╭─ Record excerpts
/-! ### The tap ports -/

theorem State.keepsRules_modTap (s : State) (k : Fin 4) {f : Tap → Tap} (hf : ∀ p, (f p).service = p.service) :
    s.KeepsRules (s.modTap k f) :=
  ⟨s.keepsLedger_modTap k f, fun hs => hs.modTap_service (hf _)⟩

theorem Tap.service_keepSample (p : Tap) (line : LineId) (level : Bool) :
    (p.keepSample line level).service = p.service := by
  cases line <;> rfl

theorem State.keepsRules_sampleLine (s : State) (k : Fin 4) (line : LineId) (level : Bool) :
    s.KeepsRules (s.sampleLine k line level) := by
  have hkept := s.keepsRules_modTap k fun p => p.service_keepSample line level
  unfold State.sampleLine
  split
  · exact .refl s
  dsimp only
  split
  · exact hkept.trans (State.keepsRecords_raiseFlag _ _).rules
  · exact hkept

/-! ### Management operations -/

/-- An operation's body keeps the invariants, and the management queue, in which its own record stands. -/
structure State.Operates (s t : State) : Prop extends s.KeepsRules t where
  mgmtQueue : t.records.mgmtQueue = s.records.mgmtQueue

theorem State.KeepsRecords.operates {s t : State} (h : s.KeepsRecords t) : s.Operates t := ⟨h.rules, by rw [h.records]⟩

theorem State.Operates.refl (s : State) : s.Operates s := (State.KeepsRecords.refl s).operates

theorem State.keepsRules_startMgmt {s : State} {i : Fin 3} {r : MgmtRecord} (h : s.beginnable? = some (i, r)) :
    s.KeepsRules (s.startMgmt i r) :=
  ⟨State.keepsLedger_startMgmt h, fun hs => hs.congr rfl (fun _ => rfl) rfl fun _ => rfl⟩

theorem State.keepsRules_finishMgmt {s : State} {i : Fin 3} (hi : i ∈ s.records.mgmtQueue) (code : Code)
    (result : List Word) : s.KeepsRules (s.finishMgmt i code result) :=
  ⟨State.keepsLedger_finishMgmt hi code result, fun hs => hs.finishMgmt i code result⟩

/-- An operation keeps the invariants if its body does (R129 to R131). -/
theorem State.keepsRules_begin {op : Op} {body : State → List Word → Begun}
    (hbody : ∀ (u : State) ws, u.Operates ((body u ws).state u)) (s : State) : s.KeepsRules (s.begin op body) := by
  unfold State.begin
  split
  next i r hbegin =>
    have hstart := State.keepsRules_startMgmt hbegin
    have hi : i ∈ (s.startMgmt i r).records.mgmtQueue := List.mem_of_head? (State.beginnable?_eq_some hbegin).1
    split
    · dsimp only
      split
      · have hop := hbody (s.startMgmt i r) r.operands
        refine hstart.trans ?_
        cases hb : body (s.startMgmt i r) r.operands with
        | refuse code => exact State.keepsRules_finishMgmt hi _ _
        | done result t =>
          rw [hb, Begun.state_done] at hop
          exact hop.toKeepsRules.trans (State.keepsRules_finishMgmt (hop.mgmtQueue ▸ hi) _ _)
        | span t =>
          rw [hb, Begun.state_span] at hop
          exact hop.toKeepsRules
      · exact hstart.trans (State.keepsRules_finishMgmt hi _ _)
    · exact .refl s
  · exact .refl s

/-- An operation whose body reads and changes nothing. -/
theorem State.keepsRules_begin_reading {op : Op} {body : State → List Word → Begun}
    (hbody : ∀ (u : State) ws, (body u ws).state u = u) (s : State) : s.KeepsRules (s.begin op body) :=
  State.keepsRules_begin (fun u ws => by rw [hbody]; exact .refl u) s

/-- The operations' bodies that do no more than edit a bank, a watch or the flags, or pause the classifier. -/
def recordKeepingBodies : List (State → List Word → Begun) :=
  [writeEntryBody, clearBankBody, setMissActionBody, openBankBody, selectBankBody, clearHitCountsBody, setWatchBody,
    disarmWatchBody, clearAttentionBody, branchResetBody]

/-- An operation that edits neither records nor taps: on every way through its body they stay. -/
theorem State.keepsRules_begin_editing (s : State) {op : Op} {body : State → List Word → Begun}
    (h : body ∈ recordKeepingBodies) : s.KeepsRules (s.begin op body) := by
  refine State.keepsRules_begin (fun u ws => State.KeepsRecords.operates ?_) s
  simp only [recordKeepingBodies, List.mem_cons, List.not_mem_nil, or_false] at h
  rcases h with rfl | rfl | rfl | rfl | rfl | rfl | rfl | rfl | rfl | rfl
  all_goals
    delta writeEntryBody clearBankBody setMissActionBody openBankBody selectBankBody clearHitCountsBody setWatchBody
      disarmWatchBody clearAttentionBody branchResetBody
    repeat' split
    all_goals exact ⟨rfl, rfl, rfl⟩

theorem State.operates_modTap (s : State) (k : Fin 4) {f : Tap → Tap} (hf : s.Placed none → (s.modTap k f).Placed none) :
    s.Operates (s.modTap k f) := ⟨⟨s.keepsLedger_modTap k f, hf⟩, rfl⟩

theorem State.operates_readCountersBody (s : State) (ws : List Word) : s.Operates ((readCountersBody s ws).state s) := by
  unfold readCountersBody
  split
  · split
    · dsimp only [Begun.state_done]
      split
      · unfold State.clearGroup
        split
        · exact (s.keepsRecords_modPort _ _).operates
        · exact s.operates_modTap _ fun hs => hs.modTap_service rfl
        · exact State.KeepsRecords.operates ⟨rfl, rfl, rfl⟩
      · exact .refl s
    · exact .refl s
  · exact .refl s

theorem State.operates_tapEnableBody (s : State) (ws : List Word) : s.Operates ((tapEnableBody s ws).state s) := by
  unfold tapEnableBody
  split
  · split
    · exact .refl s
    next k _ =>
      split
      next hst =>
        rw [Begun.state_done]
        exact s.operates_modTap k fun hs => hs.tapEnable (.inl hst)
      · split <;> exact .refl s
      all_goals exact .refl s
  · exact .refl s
╰─
Required work -
Output exactly the lines of the data that run from the one containing "<;> exact .refl s" to the very last line, and no others.

Exercise answer -
      · split <;> exact .refl s
      all_goals exact .refl s
  · exact .refl s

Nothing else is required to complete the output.